Okay so I had a meltdown last year. I was staring down a startup that was circling the drain, I knew my time there was limited, and I was being bombarded daily with layoffs and friends not being able to find work, while hearing constantly that I was going to be left behind due to AI. (of course the layoffs were happening because tech CEOs heard AI and started frothing at the idea of getting rid of some of their most expensive staff)
So, I took it on myself to learn AI. I figured well, if it's coming for my job I might as well learn how it works. And oh lorde, did I learn a lot. To the point where I'm running several LLMs now at home, I have them running in k3s, across multiple servers, and have built several apps to interact with them. I've trained finetuned LLMs, I've played with image generation, voices, I dove headfirst in. Eventually I did lose that job, and that gave me a couple months to focus even more before finding my current one.

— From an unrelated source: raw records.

/-- Past the range check the compressed range is read, and nothing beyond it. -/
theorem pkUnpackWith_of_range (hhb : s.HeaderBytes hb) (hver : headerField hb 0 = versionTag)
    (hlen : c.length = (headerField hb 2).toNat) (hrange : hdrSize + c.length ≤ s.srclen.toNat)
    (hc : s.Holds hdrSize c) :
    pkUnpackWith P chk s =
      .next (({ s with seq := ⟨.bounds, decodeHeader hb, [], 0⟩ } : State).unpackChecked P chk c) :=
  (pkUnpackWith_next_iff P chk s _).mpr (.inr ⟨hhb.1, hb, hhb.memRead, .inr (.inr ⟨hver, hlen ▸ hrange, c,
    (s.memRead_ok_iff hdrSize _ c).mpr ⟨hlen, hc⟩, rfl⟩)⟩)

end

/-- The integrity check on the header that is latched (43_container.md R188). -/
theorem State.unpackChecked_true_latched {s : State} (hok : s.TableOk) (P : Params) (hb c : List Byte) :
    ({ s with seq := ⟨.bounds, decodeHeader hb, [], 0⟩ } : State).unpackChecked P true c =
      if crc c ≠ headerField hb 6 then s.withTable.failedEmpty .chk .formatError
      else ({ s.withTable with seq := ⟨.decomp, decodeHeader hb, [], crc c⟩ } : State).finishDecompress
        (.pkUnpack true) (decompress P c (headerField hb 1)) :=
  State.unpackChecked_true _ P c hok

/-- Settles O38: each phase either ends the command or hands on to the next, and the last is the adapter's. -/
theorem pkUnpackOutcome : Obligations.PkUnpackOutcome := by
  refine ⟨decode_encode (.pkUnpack false), decode_encode (.pkUnpack true), fun s chk =>
    ⟨pkUnpackWith_of_short config chk, fun hb hhb => ⟨pkUnpackWith_of_wrong_version config chk hhb,
      pkUnpackWith_of_out_of_bounds config chk hhb, fun c hver hlen hrange hc => ?_⟩⟩⟩
  have hrun (P : Params) := pkUnpackWith_of_range P chk hhb hver hlen hrange hc
  refine ⟨?_, ?_, ?_⟩
  · rintro rfl
    have hends (P : Params) : ∃ t, pkUnpackWith P false s = .next t ∧
        DecompEnds P c (headerField hb 1) (s.failedEmpty .decomp) s.produced t :=
      ⟨_, hrun P, s.finishDecompress_ends P _ (.pkUnpack false) rfl rfl c _⟩
    exact ⟨hends config, hends⟩
  · rintro rfl hok hsum
    refine (hrun config).trans ?_
    rw [State.unpackChecked_true_latched hok, if_pos hsum]
  · rintro rfl hok hsum
    have hends (P : Params) : ∃ t, pkUnpackWith P true s = .next t ∧
        DecompEnds P c (headerField hb 1) (s.withTable.failedEmpty .decomp) s.withTable.produced t := by
      refine ⟨_, hrun P, ?_⟩
      rw [State.unpackChecked_true_latched hok, if_neg (not_not.mpr hsum)]
      exact s.withTable.finishDecompress_ends P _ (.pkUnpack true) rfl rfl c _
    exact ⟨hends config, hends⟩

/-- The version field of a header is its first four bytes. -/
theorem headerField_zero_append {version : List Byte} (hlen : version.length = 4) (rest : List Byte) :
    headerField (version ++ rest) 0 = unle32 version := by
  rw [headerField, Nat.mul_zero, List.drop_zero, List.take_left' hlen]

/-- Settles O39: the version is compared before any other byte of the file is looked at. -/
theorem versionGateOfTheUnpacker : Obligations.VersionGateOfTheUnpacker := by
  refine fun s chk version rest => ⟨pkUnpackWith_of_short config chk, fun hlong hver hrest hholds hne => ?_⟩
  have hhb : s.HeaderBytes (version ++ rest) := ⟨hlong, by rw [List.length_append, hver, hrest]; rfl, hholds⟩
  exact pkUnpackWith_of_wrong_version config chk hhb (by rwa [headerField_zero_append hver])

/-- With `CHK = 0` the compressed bytes and the latched `realSize` fix DST and `STATUS`. -/
theorem State.unpackChecked_false_congr {s s2 : State} (P : Params) (c : List Byte)
    (hreal : s2.seq.hl.realSize = s.seq.hl.realSize) :
    (s2.unpackChecked P false c).dst = (s.unpackChecked P false c).dst ∧
      (s2.unpackChecked P false c).status = (s.unpackChecked P false c).status := by
  rw [State.unpackChecked_false, State.unpackChecked_false, hreal]
  cases decompress P c s.seq.hl.realSize <;> exact ⟨rfl, rfl⟩

/-- Settles O40: the two files fail at the version together, or hand the same bytes and size to the adapter. -/
theorem uncheckedBytesDoNotMatter : Obligations.UncheckedBytesDoNotMatter := by
  intro s s2 t hb hb2 c hhb hhb2 hver hreal hsize hlen hrange hrange2 hc hc2 hexec
  by_cases h21 : headerField hb 0 = versionTag
  · have hrun := pkUnpackWith_of_range config false hhb h21 hlen hrange hc
    have hrun2 := pkUnpackWith_of_range config false hhb2 (hver.trans h21) (hsize ▸ hlen) hrange2 hc2
    obtain rfl := Host.Outcome.next.inj (hrun.symm.trans hexec)
    exact ⟨_, hrun2, State.unpackChecked_false_congr config c hreal⟩
  · have hrun := pkUnpackWith_of_wrong_version config false hhb h21
    obtain rfl := Host.Outcome.next.inj (hrun.symm.trans hexec)
    exact ⟨_, pkUnpackWith_of_wrong_version config false hhb2 (hver ▸ h21), rfl, rfl⟩

/-- Settles O42: the check fails, since one changed byte changes the checksum (40_crc.md R127). -/
theorem chkCatchesOneCorruptedByte : Obligations.ChkCatchesOneCorruptedByte := by
  intro s hb pre suf b b' hok hhb hver hlen hrange hsum hc hne
  have hchanged : crc (pre ++ b' :: suf) ≠ headerField hb 6 :=
    hsum ▸ oneChangedByteChangesTheChecksum pre suf b' b hne.symm
  refine (pkUnpackWith_of_range config true hhb hver hlen.symm hrange hc).trans ?_
  rw [State.unpackChecked_true_latched hok, if_pos hchanged]

end Sys2Proof.Machine
end

section
/-! `PK.VALID` (43_container.md R195, R196). -/

namespace Sys2Proof.Machine

theorem execPkValid_of_short {s : State} (hshort : s.srclen.toNat < hdrSize) :
    execPkValid s = .next (s.failedKeep .hdec .formatError) :=
  (execPkValid_next_iff s _).mpr (.inl ⟨hshort, rfl⟩)

/-- Only the first four cells are read (43_container.md R195). -/
theorem execPkValid_of_holds {s : State} {vb : List Byte} (hlong : hdrSize ≤ s.srclen.toNat) (hlen : vb.length = 4)
    (hholds : s.Holds 0 vb) :
    execPkValid s = .next
      (if unle32 vb ≠ versionTag then s.failedKeep .ver .formatError
        else { s with status := .success, seq := .idle }) :=
  (execPkValid_next_iff s _).mpr (.inr ⟨hlong, vb, (s.memRead_ok_iff 0 4 vb).mpr ⟨hlen, hholds⟩, rfl⟩)

theorem State.failedKeep_statusWord {s : State} (htv : s.tv = false) (p : Phase) (e : ErrCode) :
    (s.failedKeep p e).statusWord = statusBits (.failure e p) false :=
  congrArg (statusBits _) htv

/-- Settles O44: `SRCLEN` decides first and the four bytes second. -/
theorem pkValidChecksTheVersion : Obligations.PkValidChecksTheVersion := by
  refine ⟨decode_encode .pkValid, fun s => ⟨fun hshort => ⟨execPkValid_of_short hshort, fun htv => ?_⟩,
    fun hlong vb hlen hholds => ?_⟩⟩
  · exact (State.failedKeep_statusWord htv _ _).trans (by decide)
  · have hrun := execPkValid_of_holds hlong hlen hholds
    refine ⟨fun hver => ?_, fun hver => ⟨?_, fun htv => ?_⟩⟩
    · exact hrun.trans (congrArg _ (if_neg (not_not.mpr hver)))
    · exact hrun.trans (congrArg _ (if_pos hver))
    · exact (State.failedKeep_statusWord htv _ _).trans (by decide)

/-- The first four bytes of a container are the version. -/
theorem State.take_four_container (s : State) (c : List Byte) : (s.container c).take 4 = le32 versionTag := by
  rw [State.container, List.append_assoc]
  rfl

/-- Settles O45: however much of the container is loaded, it has the version in its first four bytes. -/
theorem packedPrefixValidates : Obligations.PackedPrefixValidates := by
  intro P s t s2 p n _ _ _ hrepack herr hlong hfits hsrclen hholds
  obtain ⟨-, c, -, -, -, hdst⟩ := pkRepackWith_success hrepack herr
  have hversion : s2.Holds 0 (le32 versionTag) := by
    have hfour := hholds.take 4
    rwa [List.take_take, Nat.min_eq_left (by omega), hdst, State.take_four_container] at hfour
  have hlength : hdrSize ≤ s2.srclen.toNat := by
    rw [hsrclen, BitVec.toNat_ofNat, Nat.mod_eq_of_lt (by omega)]
    exact hlong
  have hrun := execPkValid_of_holds hlength rfl hversion
  rw [unle32_le32] at hrun
  exact hrun.trans (congrArg _ (if_neg (not_not.mpr rfl)))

My biggest learnings, which I'm sure many of you know:
- AI is a very neat technology, and it has several real applications, but those applications are extremely limited by the limitations of AI
- LLMs and AI are incredibly hard to control. You can't just say
if(nsfw) dont()
. You have to spend a lot of time forcing the LLM to not give weight to the users course, and it's to the point that it hardly seems worth it. - Companies love the idea of LLMs for their chatbots, but using the above it's incredibly hard to prevent the chatbot from doing it's own thing. You can say "We only have a return policy of 14 days" but if someone works at it hard enough and tells the LLM that it can still perform the return because they say so... is it really that useful? LLMs have no hard rules
- LLMs have very real hardware restrictions. At home, it's a single GPU. In the cloud they have some clever tricks to share memory, but overall it's still mostly limited by the GPU. We'll see as we're moving forward what shenanigans NVidia comes up with, but LLMs and AI are essentially a brute force approach, and we can see that in how much power they soak up. You can see ChatGPT slows down once your conversation goes on long enough, it's running low on memory
- AI is not new. It's still ML under the hood, it's just coming up with unique ways to reuse it. Again with the brute force, I didn't realize that for every token (word for simplicity), You're entire conversation is passed in to the model, in which it will spit out one more word. Repeat for every word. That's all it is. It's just predicting the next word. Image generation is just predicting the next pixels, and then loops around again until it comes back. There is no consciousness, there's no real nuance to it, that's it. A predictive engine surrounded with a
while
loop.
There's more but this is too long already. It's neat, it's useful, but the hype was just as intense as blockchain. We're going to see some real great usages out of it, like integration with something like Word or a browser to summarize things is honestly a good idea. But there are so so so many pitfalls.
For coding? I think it's a great place to get started, or to get an idea. I would never trust it in production. It will take a very long time for us to get to the point where you can say "Go build this feature" and I would blindly trust what it generated.